De volgende dag boodschappen voor een maand (howel ik die ook als met Monique gedaan had afgelopen augustus, ik kan nu waarschijnlijk ook nog de Pacific over zonder gebrek).

Vrijdag en zaterdag was het pensionado-weer, zondag verre van. Zwarte wolken daalden neer vanaf de Anaga-bergen (het noorddeel van Tenerife; voor wie naar Tenerife gaat: auto huren en ernaar toe, aan de oceaankant een mini regenwoud heel anders dan het vulkanische deel rond de Teide (midden/zuiden). Met kille wind en motregen.

Onder water heb je daar geen last van dus deed ik mijn rudimentaire duikuitrusting aan om het onderwaterschip te bekijken. Dat was niet zoals ik haar hadc achtergelaten. Flora en fauna weelden tierig (en moeten ook wierig geteeld hebben). Cockles en Mussels, Molly Malone zou er rijk mee geworden zijn. Planten, klimop, wormen, een onderwaterhortus. Alleen op de schroef al zat een maal voor vier. Die heb ik eraf gekrabt, vanwege de voortgang naar een boat-lift, 3M naar het noorden om Selena’s bottom te kuisen.

Joao had intussen een uur eruit-schoonmaken-erin geregeld.

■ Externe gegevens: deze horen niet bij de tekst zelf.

-- ==== Sys2Proof/Machine/Objects.lean ====
section
/-! DEFINITION. The object dictionary (R476-R485, R491): its entries, reads and writes, the persistent store (R481), clearing of
counters and of the log (R502), and the requests of the Heonlink window (R383). -/
namespace Sys2Proof.Machine

/-! ### Entries (R476, R477) -/

/-- Rows of the entry tables: indices and subindices from the first to the last, type code, access code (0 RO, 1 RW, 2 WO,
3 RWA, 4 CONST), whether persistent, and the least and greatest length of a value. -/
structure OdRow where
  ilo     : Nat
  ihi     : Nat
  slo     : Nat
  shi     : Nat
  typ     : Nat
  acc     : Nat
  persist : Bool
  least   : Nat
  most    : Nat
deriving DecidableEq, Repr

/-- Identity, general and saddle entries (R491, R474). -/
def odGeneral : List OdRow :=
  [⟨0x1000, 0x1000, 1, 2, 2, 4, false, 2, 2⟩, ⟨0x1000, 0x1000, 3, 3, 7, 4, false, 12, 12⟩,
   ⟨0x1000, 0x1000, 4, 4, 7, 4, false, 15, 15⟩, ⟨0x1001, 0x1001, 1, 1, 1, 4, false, 1, 1⟩,
   ⟨0x1001, 0x1001, 2, 2, 7, 4, false, 4, 4⟩, ⟨0x1001, 0x1001, 3, 3, 4, 4, false, 8, 8⟩,
   ⟨0x1001, 0x1001, 4, 4, 7, 4, false, 0, 16⟩, ⟨0x1002, 0x1002, 1, 1, 1, 4, false, 1, 1⟩,
   ⟨0x1002, 0x1002, 2, 2, 1, 0, false, 1, 1⟩, ⟨0x1002, 0x1002, 3, 3, 3, 0, false, 4, 4⟩,
   ⟨0x1F00, 0x1F00, 1, 1, 8, 0, false, 32, 32⟩, ⟨0x1F00, 0x1F00, 2, 9, 8, 2, false, 1, 4096⟩,
   ⟨0x1F01, 0x1F01, 1, 1, 1, 3, false, 1, 1⟩, ⟨0x1F02, 0x1F02, 1, 4, 4, 0, false, 8, 8⟩,
   ⟨0x1F02, 0x1F02, 5, 5, 1, 2, false, 1, 1⟩, ⟨0x1F03, 0x1F03, 1, 1, 1, 1, true, 1, 1⟩,
   ⟨0x2000, 0x2000, 1, 2, 2, 1, true, 2, 2⟩, ⟨0x2000, 0x2000, 3, 4, 2, 0, false, 2, 2⟩,
   ⟨0x2001, 0x2001, 1, 1, 2, 2, false, 2, 2⟩, ⟨0x2001, 0x2001, 2, 2, 1, 2, false, 1, 1⟩,
   ⟨0x2002, 0x2002, 1, 1, 4, 0, true, 8, 8⟩, ⟨0x2002, 0x2002, 2, 2, 3, 0, true, 4, 4⟩,
   ⟨0x2002, 0x2002, 3, 3, 1, 2, false, 1, 1⟩, ⟨0x2003, 0x2003, 1, 1, 8, 0, false, 32, 32⟩,
   ⟨0x2003, 0x2003, 2, 2, 3, 0, false, 4, 4⟩, ⟨0x2010, 0x2010, 1, 3, 4, 0, false, 8, 8⟩,
   ⟨0x2010, 0x2010, 4, 4, 1, 2, false, 1, 1⟩, ⟨0x2800, 0x2800, 1, 2, 5, 0, false, 4, 4⟩]

/-- Entries of memory, network and the mesh (R76, R101, R148, R226, R285, R311). -/
def odCore : List OdRow :=
  [⟨0x3000, 0x3000, 1, 1, 1, 1, true, 1, 1⟩, ⟨0x3000, 0x3000, 2, 2, 2, 1, true, 2, 2⟩,
   ⟨0x3000, 0x3000, 3, 3, 3, 1, true, 4, 4⟩, ⟨0x3001, 0x3001, 1, 6, 3, 1, true, 4, 4⟩,
   ⟨0x3010, 0x3017, 1, 6, 4, 0, false, 8, 8⟩, ⟨0x3010, 0x3017, 7, 7, 1, 2, false, 1, 1⟩,
   ⟨0x3800, 0x3800, 1, 3, 4, 0, false, 8, 8⟩, ⟨0x3800, 0x3800, 4, 4, 1, 2, false, 1, 1⟩,
   ⟨0x3810, 0x3810, 1, 1, 3, 1, true, 4, 4⟩, ⟨0x4000, 0x4000, 1, 2, 1, 1, true, 1, 1⟩,
   ⟨0x4010, 0x4010, 1, 5, 4, 0, false, 8, 8⟩, ⟨0x4010, 0x4010, 6, 6, 1, 2, false, 1, 1⟩,
   ⟨0x4100, 0x4100, 1, 2, 4, 0, false, 8, 8⟩, ⟨0x4100, 0x4100, 3, 3, 1, 2, false, 1, 1⟩,
   ⟨0x4200, 0x4200, 1, 3, 4, 0, false, 8, 8⟩, ⟨0x4200, 0x4200, 4, 4, 1, 2, false, 1, 1⟩,
   ⟨0x4300, 0x4300, 1, 3, 4, 0, false, 8, 8⟩, ⟨0x4300, 0x4300, 4, 4, 1, 2, false, 1, 1⟩,
   ⟨0x4400, 0x4400, 1, 4, 4, 0, false, 8, 8⟩, ⟨0x4400, 0x4400, 5, 5, 1, 2, false, 1, 1⟩,
   ⟨0x4500, 0x4500, 1, 1, 3, 1, true, 4, 4⟩, ⟨0x4510, 0x4510, 1, 1, 2, 0, false, 2, 2⟩,
   ⟨0x4510, 0x4510, 2, 5, 4, 0, false, 8, 8⟩, ⟨0x4510, 0x4510, 6, 6, 1, 2, false, 1, 1⟩,
   ⟨0x4800, 0x4800, 1, 1, 1, 1, true, 1, 1⟩, ⟨0x4800, 0x4800, 2, 2, 3, 0, false, 4, 4⟩,
   ⟨0x4810, 0x4810, 1, 3, 4, 0, false, 8, 8⟩, ⟨0x4810, 0x4810, 4, 4, 1, 2, false, 1, 1⟩,
   ⟨0x4820, 0x4820, 1, 32, 3, 0, false, 4, 4⟩]

/-- Entries of streams, gather, steppe, configuration and the Heonlink (R254, R340, R361, R391). -/
def odFabric : List OdRow :=
  [⟨0x5000, 0x5000, 1, 3, 4, 0, false, 8, 8⟩, ⟨0x5000, 0x5000, 4, 4, 1, 2, false, 1, 1⟩,
   ⟨0x5100, 0x5107, 1, 4, 4, 0, false, 8, 8⟩, ⟨0x5100, 0x5107, 5, 5, 2, 0, false, 2, 2⟩,
   ⟨0x5100, 0x5107, 6, 6, 3, 0, false, 4, 4⟩, ⟨0x5100, 0x5107, 7, 7, 1, 2, false, 1, 1⟩,
   ⟨0x5800, 0x5800, 1, 4, 4, 0, false, 8, 8⟩, ⟨0x5800, 0x5800, 5, 5, 1, 2, false, 1, 1⟩,
   ⟨0x5801, 0x5801, 1, 4, 3, 0, false, 4, 4⟩, ⟨0x5802, 0x5802, 1, 1, 2, 0, false, 2, 2⟩,
   ⟨0x5900, 0x5900, 1, 4, 3, 1, true, 4, 4⟩, ⟨0x5910, 0x5910, 1, 6, 4, 0, false, 8, 8⟩,
   ⟨0x5910, 0x5910, 7, 7, 1, 2, false, 1, 1⟩, ⟨0x5920, 0x5920, 1, 16, 3, 0, false, 4, 4⟩,
   ⟨0x5921, 0x5921, 1, 1, 8, 0, false, 64, 64⟩, ⟨0x6000, 0x6000, 1, 1, 1, 0, false, 1, 1⟩,
   ⟨0x6000, 0x6000, 2, 3, 3, 1, true, 4, 4⟩, ⟨0x6001, 0x6001, 1, 2, 4, 1, true, 8, 8⟩,
   ⟨0x6010, 0x6013, 1, 4, 4, 0, false, 8, 8⟩, ⟨0x6010, 0x6013, 5, 5, 3, 0, false, 4, 4⟩,
   ⟨0x6010, 0x6013, 6, 6, 1, 2, false, 1, 1⟩]

/-- Entries of lanes, peers and integrity (R413, R429, R449). -/
def odLinks : List OdRow :=
  [⟨0x6800, 0x6800, 1, 2, 3, 1, true, 4, 4⟩, ⟨0x6800, 0x6800, 3, 3, 2, 1, true, 2, 2⟩,
   ⟨0x6810, 0x6810, 1, 3, 4, 0, false, 8, 8⟩, ⟨0x6810, 0x6810, 4, 4, 1, 2, false, 1, 1⟩,
   ⟨0x7000, 0x7000, 1, 1, 2, 1, true, 2, 2⟩, ⟨0x7000, 0x7000, 2, 3, 3, 1, true, 4, 4⟩,
   ⟨0x7000, 0x7000, 4, 4, 2, 1, true, 2, 2⟩, ⟨0x7000, 0x7000, 5, 5, 1, 1, true, 1, 1⟩,
   ⟨0x7010, 0x7010, 1, 6, 4, 0, false, 8, 8⟩, ⟨0x7010, 0x7010, 7, 7, 1, 2, false, 1, 1⟩,
   ⟨0x7801, 0x7801, 1, 64, 3, 1, true, 4, 4⟩, ⟨0x7810, 0x7810, 1, 1, 3, 1, true, 4, 4⟩,
   ⟨0x7810, 0x7810, 2, 2, 1, 1, true, 1, 1⟩, ⟨0x7810, 0x7810, 3, 3, 3, 1, true, 4, 4⟩,
   ⟨0x7810, 0x7810, 4, 4, 2, 2, false, 2, 2⟩, ⟨0x7820, 0x7820, 1, 7, 4, 0, false, 8, 8⟩,
   ⟨0x7820, 0x7820, 8, 8, 1, 2, false, 1, 1⟩, ⟨0x7830, 0x7830, 1, 1, 9, 0, false, 32, 32⟩,
   ⟨0x7830, 0x7830, 2, 2, 2, 0, false, 2, 2⟩, ⟨0x7840, 0x7840, 1, 24, 8, 0, false, 32, 32⟩]

/-- Entries of the recorder, security and bring-up (R503, R523, R535). -/
def odTrust : List OdRow :=
  [⟨0x8000, 0x8000, 1, 1, 3, 0, false, 4, 4⟩, ⟨0x8000, 0x8000, 2, 2, 4, 0, false, 8, 8⟩,
   ⟨0x8000, 0x8000, 3, 5, 3, 0, false, 4, 4⟩, ⟨0x8000, 0x8000, 6, 6, 3, 1, false, 4, 4⟩,
   ⟨0x8000, 0x8000, 7, 7, 1, 3, false, 1, 1⟩, ⟨0x8000, 0x8000, 8, 8, 8, 0, false, 0, 4096⟩,
   ⟨0x9000, 0x9000, 1, 1, 8, 4, false, 32, 32⟩, ⟨0x9000, 0x9000, 2, 2, 8, 1, false, 64, 64⟩,
   ⟨0x9001, 0x9001, 1, 4, 1, 0, false, 1, 1⟩, ⟨0x9002, 0x9002, 1, 4, 8, 0, false, 32, 32⟩,
   ⟨0x9003, 0x9003, 1, 4, 8, 1, false, 64, 64⟩, ⟨0x9004, 0x9004, 1, 1, 8, 3, false, 65, 65⟩,
   ⟨0x9004, 0x9004, 2, 2, 1, 3, false, 1, 1⟩, ⟨0x9005, 0x9005, 1, 4, 3, 0, false, 4, 4⟩,
   ⟨0x9005, 0x9005, 5, 5, 3, 3, false, 4, 4⟩, ⟨0x9006, 0x9006, 1, 6, 8, 0, false, 32, 32⟩,
   ⟨0x9007, 0x9007, 1, 6, 3, 0, false, 4, 4⟩, ⟨0x9010, 0x9010, 1, 1, 8, 4, false, 64, 64⟩,
   ⟨0x9011, 0x9011, 1, 8, 8, 0, false, 1, 4096⟩, ⟨0x9020, 0x9020, 1, 1, 8, 2, false, 32, 32⟩,
   ⟨0x9020, 0x9020, 2, 2, 1, 0, false, 1, 1⟩, ⟨0x9021, 0x9021, 1, 13, 8, 0, false, 1, 4096⟩,
   ⟨0x9030, 0x9030, 1, 3, 4, 0, false, 8, 8⟩, ⟨0x9030, 0x9030, 4, 4, 1, 2, false, 1, 1⟩,
   ⟨0xA000, 0xA000, 1, 2, 1, 0, false, 1, 1⟩, ⟨0xA000, 0xA000, 3, 3, 1, 2, false, 1, 1⟩,
   ⟨0xA000, 0xA000, 4, 4, 3, 1, true, 4, 4⟩, ⟨0xA000, 0xA000, 5, 6, 1, 0, false, 1, 1⟩,
   ⟨0xA001, 0xA001, 1, 2, 3, 0, false, 4, 4⟩, ⟨0xA001, 0xA001, 3, 3, 1, 0, false, 1, 1⟩]

/-- The row of an entry, if the dictionary has it. -/
def odRow (index sub : Nat) : Option OdRow :=
  (odGeneral ++ odCore ++ odFabric ++ odLinks ++ odTrust).find? fun r =>
    r.ilo ≤ index && index ≤ r.ihi && r.slo ≤ sub && sub ≤ r.shi

/-- The power domain of the unit that an entry's value lives in, for an entry the saddle does not hold (R480, log entry 45). -/
def odDomain (index : Nat) : Option Nat :=
  if index = 0x4510 ∨ index = 0x7830 ∨ index = 0x7840 then some 196
  else if 0x5100 ≤ index ∧ index < 0x5108 then some (144 + (index - 0x5100))
  else if 0x3010 ≤ index ∧ index < 0x3018 then some (144 + (index - 0x3010))
  else if 0x6010 ≤ index ∧ index < 0x6014 then some (160 + 9 * (index - 0x6010))
  else if index = 0x1F00 ∨ (0x9000 ≤ index ∧ index ≤ 0x9030) then some 197
  else none

/-- Whether an entry answers (R480). -/
def odOn (s : State) (index sub : Nat) : Bool :=
  if index = 0x1F00 ∧ sub ≠ 1 then true
  else match odDomain index with | some n => domainOn s n | none => true

/-! ### Values (R478) -/

/-- The bytes of a text. -/
def textBytes (t : String) : List Byte := t.toList.map fun c => BitVec.ofNat 8 c.toNat

/-- Dales whose Basin-1 is powered. -/
def poweredDales (s : State) : List Nat := (List.range 512).filter fun d => domainOn s (basin1 d)

/-- SFU_SLOTS_FILLED and SFU_SLOT_ID over the powered dales (R142); with none powered, the default and 0. -/
def slotsFilled (s : State) : Nat :=
  match poweredDales s with
  | [] => 0x007FFFFF
  | ds => (List.range 32).foldl (fun m k => bitPut m k (ds.all fun d => (tget none (dale s d).sfSlots k).isSome)) 0
def slotId (s : State) (k : Nat) : Nat :=
  match poweredDales s with
  | [] => 0
  | d :: ds =>
    let one := tget none (dale s d).sfSlots k
    if ds.all fun e => tget none (dale s e).sfSlots k == one then
      match one with | some bs => slotFunc bs * 256 + slotVersion bs | none => 0
    else 0

/-- BRINGUP_STAGE (R535). -/
def bringupStage (s : State) : Nat :=
  if s.power.stopped then 5
  else if s.svc.testBit 1 then 4
  else if s.svc.testBit 0 then 3
  else if s.boot.fwDone then (if odRaw s 0xA00005 = 255 then 1 else if domainOn s 196 then 2 else 0)
  else 0

/-- HEON_STATE (R391): 3 host lost, 2 all sub-links active, 1 some group training, else 0. -/
def heonState (s : State) : Nat :=
  if s.svc.testBit 2 then 3
  else if (List.range 4).all fun j => groupActive s (16 + j) then 2
  else if (List.range 4).any fun j => (lgroup s (16 + j)).stage ≠ 0 then 1 else 0

/-- The two's complement of a raw sample in 32 bits. -/
def raw32 (x : Int) : Nat := (x % 2 ^ 32).toNat

/-- The value of a numeric entry, on a path. -/
def odNum (s : State) (path index sub : Nat) : Nat :=
  match index, sub with
  | 0x1000, 1 => 0x4557
  | 0x1000, _ => 0x4D31
  | 0x1001, 1 => Config.stepping
  | 0x1001, _ => Config.uid
  | 0x1002, 1 => 1
  | 0x1002, 2 => s.boot.straps.2.2.2.1
  | 0x2000, 3 => supplyMv s
  | 0x2000, 4 => (inputValue s.power 1 0x41C).toNat
  | 0x2002, 1 => opSeconds s
  | 0x2002, _ => powerCycles s
  | 0x2003, _ => s.power.svn
  | 0x2800, 1 => raw32 (inputValue s.power 0 0x41E)
  | 0x2800, _ => raw32 ((List.range 7).foldl (fun m i => max m (inputValue s.power 0 (0x411 + i))) (inputValue s.power 0 0x410))
  | 0x4510, 1 => s.cp.inflight.length
  | 0x4800, 2 => slotsFilled s
  | 0x4820, k => slotId s (k - 1)
  | 0x5801, g => if (clockGen s (g - 1)).locked then 12500 * (clockGen s (g - 1)).n else 0
  | 0x5802, _ => floorMv s
  | 0x5920, k => (sector s (k - 1)).design
  | 0x6000, 1 => heonState s
  | 0x7830, _ => ((List.range 512).filter fun d => (dale s d).isolated).length
  | 0x8000, 1 => s.log.first
  | 0x8000, 2 => s.log.first * 2 ^ 32 + s.log.head
  | 0x8000, 3 => s.log.head
  | 0x8000, 4 => s.log.overflow
  | 0x8000, 5 => s.log.drops
  | 0x8000, 6 => tget 0 s.mgmt.cursor path
  | 0x9001, k => ownerByte s k
  | 0x9005, k => svnOf s (k - 1)
  | 0x9007, k => tget 0 s.sec.mrCount (k - 1)
  | 0x9020, _ => (attestOf s path).st
  | 0xA000, 1 => bringupStage s
  | i, k => if 0x5100 ≤ i ∧ i < 0x5108 ∧ k = 5 then (gather s (i - 0x5100)).epoch else odRaw s (odKey i k)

Tegen wind 3 en golven 5 stampten we de drie mijl naar de Marina de Tenerife in de vissershaven. “Dat gaat een knoop schelen!” zei ik blij tegen de marina-baas. “Maak er maar 2 van” was zijn antwoord, “maar binnen twee maanden nieuwe antifouling aanbrengen, anders wordt het nog erger dan nu”. Leuke klus voor aan de overkant

Een uur later zeilden we heerlijk op het fokje terug.

We zijn er klaar voor!

De kalima waait, oostenwind recht van de Sahara, als je met je mond inademt knarsen je tanden van het zand. Tijd om te gaan.

P.s. see below for San Joao

- - - - - -- - - - - -- - - - - -- - - - - -- - - - - -- - - - - -- - - - - -- - - - - -- - - - - -- - - - - -- - - - -

For my growing number of readers that want to follow what you could do once retired but who do not understand Dutch, I will add an English version. It will not be an exact translation.

My first day as a pensionado  February 1, I was sitting in my cockpit. I’ve seen that in the yacht harbours where I had my (2) boats. Grey but energetic men sitting in their cockpits, looking a bit lost, and than at 5 o’clock leaving for home.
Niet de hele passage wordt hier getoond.